**EXERCISE DETAILS:**
Your job is to report every line of the entries that has "chans".

--- EXERCISE MATERIAL ---

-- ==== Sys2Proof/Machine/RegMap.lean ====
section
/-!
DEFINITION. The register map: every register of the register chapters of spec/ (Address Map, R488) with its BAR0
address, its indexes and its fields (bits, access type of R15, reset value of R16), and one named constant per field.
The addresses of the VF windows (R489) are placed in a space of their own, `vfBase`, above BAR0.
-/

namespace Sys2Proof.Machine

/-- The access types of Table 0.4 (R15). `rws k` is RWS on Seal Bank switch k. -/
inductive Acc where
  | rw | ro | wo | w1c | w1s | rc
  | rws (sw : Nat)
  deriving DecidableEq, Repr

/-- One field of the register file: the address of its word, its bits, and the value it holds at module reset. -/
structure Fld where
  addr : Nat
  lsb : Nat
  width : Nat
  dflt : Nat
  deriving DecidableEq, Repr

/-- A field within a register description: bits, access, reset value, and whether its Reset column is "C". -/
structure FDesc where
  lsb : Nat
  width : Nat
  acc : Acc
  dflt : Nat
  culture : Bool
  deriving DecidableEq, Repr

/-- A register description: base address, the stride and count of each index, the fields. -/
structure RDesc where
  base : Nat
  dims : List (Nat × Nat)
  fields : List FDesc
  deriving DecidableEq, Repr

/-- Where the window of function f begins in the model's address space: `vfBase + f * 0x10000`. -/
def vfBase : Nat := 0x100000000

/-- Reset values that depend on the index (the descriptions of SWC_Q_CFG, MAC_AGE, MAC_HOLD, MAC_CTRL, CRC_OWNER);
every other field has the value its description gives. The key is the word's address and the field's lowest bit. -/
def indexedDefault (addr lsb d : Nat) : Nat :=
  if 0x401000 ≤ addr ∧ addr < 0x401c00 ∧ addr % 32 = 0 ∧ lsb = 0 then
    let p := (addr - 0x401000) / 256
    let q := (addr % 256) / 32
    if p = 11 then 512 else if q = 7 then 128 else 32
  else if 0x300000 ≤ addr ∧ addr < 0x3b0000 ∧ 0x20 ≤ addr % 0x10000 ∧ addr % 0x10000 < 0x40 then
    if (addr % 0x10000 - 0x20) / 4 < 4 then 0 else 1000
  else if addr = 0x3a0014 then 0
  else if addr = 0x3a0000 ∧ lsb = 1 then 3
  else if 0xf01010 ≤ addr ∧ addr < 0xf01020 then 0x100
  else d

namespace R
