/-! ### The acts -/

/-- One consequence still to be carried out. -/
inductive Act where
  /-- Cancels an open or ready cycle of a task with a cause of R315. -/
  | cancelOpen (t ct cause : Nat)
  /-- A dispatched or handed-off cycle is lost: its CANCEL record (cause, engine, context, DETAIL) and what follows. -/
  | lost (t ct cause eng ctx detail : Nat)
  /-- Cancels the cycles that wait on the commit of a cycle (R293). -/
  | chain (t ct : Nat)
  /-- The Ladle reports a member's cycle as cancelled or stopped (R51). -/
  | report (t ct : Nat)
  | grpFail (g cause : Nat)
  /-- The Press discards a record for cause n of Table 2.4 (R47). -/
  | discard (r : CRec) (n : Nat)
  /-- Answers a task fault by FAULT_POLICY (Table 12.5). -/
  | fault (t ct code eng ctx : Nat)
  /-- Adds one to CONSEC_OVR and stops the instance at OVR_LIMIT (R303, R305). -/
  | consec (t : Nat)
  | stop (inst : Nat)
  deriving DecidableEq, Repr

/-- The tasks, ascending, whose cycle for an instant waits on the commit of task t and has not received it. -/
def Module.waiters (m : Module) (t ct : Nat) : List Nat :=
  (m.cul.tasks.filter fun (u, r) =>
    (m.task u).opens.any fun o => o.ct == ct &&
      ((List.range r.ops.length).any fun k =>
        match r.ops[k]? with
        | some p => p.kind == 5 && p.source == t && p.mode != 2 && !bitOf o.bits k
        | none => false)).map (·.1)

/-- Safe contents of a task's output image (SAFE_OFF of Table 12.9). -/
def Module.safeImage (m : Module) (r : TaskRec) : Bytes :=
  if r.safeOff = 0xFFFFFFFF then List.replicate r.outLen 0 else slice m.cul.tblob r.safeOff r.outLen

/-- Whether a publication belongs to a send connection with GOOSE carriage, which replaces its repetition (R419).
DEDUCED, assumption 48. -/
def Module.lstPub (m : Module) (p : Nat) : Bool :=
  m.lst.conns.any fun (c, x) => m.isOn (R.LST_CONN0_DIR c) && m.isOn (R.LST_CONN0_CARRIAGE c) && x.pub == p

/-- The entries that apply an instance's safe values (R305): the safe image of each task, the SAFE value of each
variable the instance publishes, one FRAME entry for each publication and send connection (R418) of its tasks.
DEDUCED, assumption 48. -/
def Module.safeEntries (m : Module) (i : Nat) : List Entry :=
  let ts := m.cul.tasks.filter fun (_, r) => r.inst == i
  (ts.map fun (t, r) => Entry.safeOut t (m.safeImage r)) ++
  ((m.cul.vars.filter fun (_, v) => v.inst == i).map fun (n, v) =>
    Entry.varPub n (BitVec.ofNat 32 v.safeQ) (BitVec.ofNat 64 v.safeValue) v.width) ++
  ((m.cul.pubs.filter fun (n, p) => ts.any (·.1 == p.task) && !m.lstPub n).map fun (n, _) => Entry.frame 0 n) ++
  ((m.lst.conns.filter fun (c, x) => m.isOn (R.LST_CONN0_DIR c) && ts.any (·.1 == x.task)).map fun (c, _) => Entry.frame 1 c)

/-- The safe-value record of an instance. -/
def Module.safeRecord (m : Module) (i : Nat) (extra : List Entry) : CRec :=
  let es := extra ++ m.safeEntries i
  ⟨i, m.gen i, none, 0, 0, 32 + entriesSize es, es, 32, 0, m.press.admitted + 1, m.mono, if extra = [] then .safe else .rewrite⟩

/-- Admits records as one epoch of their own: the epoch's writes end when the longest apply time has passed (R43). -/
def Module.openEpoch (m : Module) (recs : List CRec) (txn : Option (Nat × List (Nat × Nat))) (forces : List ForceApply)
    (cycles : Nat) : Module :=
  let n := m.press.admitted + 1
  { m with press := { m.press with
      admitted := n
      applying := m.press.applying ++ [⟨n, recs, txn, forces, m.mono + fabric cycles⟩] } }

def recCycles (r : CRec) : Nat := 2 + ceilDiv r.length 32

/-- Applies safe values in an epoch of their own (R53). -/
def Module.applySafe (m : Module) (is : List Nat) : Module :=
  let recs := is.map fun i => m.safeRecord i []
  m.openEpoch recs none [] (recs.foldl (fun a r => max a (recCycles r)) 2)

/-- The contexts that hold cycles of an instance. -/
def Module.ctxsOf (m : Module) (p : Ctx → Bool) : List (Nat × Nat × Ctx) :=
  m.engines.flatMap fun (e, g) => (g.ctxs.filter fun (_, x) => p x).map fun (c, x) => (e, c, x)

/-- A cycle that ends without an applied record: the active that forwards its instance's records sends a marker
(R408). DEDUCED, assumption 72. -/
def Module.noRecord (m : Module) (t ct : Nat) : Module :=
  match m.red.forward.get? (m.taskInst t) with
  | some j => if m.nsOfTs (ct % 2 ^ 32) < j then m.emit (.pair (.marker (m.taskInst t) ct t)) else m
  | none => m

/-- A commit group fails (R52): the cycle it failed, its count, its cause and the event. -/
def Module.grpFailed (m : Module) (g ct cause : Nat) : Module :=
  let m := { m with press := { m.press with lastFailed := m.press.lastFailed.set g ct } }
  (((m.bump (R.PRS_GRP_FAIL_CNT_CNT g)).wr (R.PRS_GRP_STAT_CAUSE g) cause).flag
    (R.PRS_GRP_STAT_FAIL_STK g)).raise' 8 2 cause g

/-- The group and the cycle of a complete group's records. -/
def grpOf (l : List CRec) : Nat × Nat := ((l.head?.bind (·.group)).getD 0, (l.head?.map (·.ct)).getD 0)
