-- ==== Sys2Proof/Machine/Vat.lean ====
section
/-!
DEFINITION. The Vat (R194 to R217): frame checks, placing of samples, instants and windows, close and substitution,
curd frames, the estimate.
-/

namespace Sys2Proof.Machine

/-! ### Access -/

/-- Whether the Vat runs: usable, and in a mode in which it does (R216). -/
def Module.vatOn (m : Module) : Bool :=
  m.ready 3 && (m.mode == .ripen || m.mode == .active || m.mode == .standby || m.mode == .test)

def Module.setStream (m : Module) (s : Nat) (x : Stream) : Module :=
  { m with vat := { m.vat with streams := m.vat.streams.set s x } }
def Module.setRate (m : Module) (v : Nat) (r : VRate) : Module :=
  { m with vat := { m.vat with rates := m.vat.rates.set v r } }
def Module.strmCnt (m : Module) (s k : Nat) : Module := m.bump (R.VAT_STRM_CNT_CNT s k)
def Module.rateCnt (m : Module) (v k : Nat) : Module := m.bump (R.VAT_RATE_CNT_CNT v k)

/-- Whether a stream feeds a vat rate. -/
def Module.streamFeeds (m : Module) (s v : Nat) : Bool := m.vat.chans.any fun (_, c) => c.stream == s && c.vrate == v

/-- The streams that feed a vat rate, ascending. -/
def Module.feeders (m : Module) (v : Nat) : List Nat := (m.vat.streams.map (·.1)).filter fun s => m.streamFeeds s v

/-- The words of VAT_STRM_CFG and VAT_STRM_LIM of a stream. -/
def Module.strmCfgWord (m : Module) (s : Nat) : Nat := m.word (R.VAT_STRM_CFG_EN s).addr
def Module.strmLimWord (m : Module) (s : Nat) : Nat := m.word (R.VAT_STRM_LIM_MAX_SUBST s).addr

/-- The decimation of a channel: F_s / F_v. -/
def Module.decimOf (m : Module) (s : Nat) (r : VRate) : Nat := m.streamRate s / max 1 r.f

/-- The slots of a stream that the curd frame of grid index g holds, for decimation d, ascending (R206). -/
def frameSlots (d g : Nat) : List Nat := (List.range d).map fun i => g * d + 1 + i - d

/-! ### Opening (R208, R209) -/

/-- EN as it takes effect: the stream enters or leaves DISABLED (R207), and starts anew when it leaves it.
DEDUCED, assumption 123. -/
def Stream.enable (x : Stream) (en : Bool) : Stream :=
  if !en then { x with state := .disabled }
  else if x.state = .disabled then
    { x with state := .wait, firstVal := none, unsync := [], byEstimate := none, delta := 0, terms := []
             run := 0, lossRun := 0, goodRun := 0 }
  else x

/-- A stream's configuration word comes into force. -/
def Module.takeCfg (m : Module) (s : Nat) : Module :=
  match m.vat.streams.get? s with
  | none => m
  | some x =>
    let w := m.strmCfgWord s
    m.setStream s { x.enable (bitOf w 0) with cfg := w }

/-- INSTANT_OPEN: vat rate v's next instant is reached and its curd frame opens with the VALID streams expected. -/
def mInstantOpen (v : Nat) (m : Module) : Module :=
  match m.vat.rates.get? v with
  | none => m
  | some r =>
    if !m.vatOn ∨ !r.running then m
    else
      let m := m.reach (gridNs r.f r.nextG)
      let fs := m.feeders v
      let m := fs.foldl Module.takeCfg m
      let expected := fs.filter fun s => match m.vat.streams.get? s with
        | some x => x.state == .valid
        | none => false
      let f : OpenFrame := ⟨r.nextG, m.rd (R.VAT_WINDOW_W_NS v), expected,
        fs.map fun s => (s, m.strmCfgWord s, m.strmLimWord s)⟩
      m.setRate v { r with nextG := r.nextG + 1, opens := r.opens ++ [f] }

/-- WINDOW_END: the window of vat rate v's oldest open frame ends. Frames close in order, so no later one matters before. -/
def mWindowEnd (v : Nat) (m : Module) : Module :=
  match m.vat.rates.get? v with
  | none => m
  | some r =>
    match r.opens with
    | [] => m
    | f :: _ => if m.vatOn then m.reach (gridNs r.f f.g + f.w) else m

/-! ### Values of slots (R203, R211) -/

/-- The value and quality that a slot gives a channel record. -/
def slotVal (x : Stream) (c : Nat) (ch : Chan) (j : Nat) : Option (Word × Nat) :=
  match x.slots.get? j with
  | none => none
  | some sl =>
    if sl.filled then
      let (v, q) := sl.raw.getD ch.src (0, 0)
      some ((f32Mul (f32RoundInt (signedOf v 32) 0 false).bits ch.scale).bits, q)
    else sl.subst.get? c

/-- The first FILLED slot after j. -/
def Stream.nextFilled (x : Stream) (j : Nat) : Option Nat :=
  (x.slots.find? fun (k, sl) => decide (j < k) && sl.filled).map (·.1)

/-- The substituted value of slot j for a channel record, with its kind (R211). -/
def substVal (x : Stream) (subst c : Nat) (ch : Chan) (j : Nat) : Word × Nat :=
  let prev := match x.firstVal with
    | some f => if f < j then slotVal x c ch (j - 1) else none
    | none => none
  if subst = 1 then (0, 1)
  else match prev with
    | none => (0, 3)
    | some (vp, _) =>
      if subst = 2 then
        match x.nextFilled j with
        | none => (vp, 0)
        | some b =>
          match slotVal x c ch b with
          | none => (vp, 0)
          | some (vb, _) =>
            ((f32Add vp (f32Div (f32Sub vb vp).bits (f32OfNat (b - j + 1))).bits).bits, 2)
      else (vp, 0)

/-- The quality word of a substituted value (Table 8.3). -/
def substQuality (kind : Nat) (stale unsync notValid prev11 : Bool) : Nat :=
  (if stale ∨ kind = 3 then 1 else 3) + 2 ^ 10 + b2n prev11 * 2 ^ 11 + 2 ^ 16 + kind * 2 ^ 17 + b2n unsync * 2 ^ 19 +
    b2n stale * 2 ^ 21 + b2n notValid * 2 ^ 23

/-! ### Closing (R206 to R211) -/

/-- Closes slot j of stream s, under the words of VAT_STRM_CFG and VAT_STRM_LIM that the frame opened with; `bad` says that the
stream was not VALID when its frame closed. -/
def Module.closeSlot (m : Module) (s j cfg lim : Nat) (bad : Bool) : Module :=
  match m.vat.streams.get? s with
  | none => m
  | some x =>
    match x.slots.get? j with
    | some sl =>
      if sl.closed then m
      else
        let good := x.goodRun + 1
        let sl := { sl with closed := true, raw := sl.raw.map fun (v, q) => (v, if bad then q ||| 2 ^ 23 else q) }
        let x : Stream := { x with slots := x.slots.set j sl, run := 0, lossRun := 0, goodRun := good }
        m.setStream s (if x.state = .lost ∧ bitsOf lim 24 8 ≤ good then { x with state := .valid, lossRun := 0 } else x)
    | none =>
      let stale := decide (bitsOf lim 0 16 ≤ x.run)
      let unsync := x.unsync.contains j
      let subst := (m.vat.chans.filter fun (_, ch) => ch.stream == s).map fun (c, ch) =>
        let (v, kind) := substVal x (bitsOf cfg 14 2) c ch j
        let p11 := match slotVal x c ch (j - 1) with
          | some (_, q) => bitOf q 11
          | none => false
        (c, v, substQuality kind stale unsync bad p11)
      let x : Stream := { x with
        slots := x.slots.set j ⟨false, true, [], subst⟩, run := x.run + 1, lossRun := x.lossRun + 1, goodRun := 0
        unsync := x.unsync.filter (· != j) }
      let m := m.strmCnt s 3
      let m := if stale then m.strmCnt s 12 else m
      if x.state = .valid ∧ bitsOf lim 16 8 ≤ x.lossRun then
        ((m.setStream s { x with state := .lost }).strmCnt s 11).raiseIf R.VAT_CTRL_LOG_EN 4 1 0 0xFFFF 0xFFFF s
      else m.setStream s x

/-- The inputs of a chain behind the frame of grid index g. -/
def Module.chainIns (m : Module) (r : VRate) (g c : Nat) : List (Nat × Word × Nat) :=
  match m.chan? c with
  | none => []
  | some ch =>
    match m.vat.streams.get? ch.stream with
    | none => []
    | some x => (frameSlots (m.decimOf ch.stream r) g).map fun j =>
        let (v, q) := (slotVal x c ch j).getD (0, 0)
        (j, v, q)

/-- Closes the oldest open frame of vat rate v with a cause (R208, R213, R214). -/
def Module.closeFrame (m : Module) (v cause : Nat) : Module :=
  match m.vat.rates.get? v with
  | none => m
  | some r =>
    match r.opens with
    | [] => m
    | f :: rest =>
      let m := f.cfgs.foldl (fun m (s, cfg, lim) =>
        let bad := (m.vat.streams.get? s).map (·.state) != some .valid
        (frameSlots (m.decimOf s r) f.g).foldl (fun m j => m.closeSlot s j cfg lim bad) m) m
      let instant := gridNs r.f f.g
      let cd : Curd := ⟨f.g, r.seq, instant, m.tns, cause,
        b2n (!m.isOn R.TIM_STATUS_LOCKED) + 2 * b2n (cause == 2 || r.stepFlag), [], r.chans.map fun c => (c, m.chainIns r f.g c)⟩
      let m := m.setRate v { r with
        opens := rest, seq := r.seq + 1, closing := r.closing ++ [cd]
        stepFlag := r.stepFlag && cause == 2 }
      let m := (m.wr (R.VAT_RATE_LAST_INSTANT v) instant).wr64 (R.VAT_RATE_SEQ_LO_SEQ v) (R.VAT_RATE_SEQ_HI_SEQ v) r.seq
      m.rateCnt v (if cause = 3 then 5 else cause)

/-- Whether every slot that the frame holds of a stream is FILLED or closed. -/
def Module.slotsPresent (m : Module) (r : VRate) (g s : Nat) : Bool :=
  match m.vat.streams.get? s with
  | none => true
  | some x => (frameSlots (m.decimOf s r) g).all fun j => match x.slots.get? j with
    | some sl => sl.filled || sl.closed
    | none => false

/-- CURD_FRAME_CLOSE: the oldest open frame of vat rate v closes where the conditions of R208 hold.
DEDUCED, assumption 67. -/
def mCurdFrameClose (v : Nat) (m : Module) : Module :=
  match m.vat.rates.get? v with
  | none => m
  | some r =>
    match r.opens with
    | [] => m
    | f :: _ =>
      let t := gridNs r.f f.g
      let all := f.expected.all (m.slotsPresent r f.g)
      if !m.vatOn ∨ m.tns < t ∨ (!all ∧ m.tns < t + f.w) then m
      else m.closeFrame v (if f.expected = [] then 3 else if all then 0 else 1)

---

**YOUR RESPONSE:**
def Module.streamFeeds (m : Module) (s v : Nat) : Bool := m.vat.chans.any fun (_, c) => c.stream == s && c.vrate == v
      let subst := (m.vat.chans.filter fun (_, ch) => ch.stream == s).map fun (c, ch) =>
        b2n (!m.isOn R.TIM_STATUS_LOCKED) + 2 * b2n (cause == 2 || r.stepFlag), [], r.chans.map fun c => (c, m.chainIns r f.g c)⟩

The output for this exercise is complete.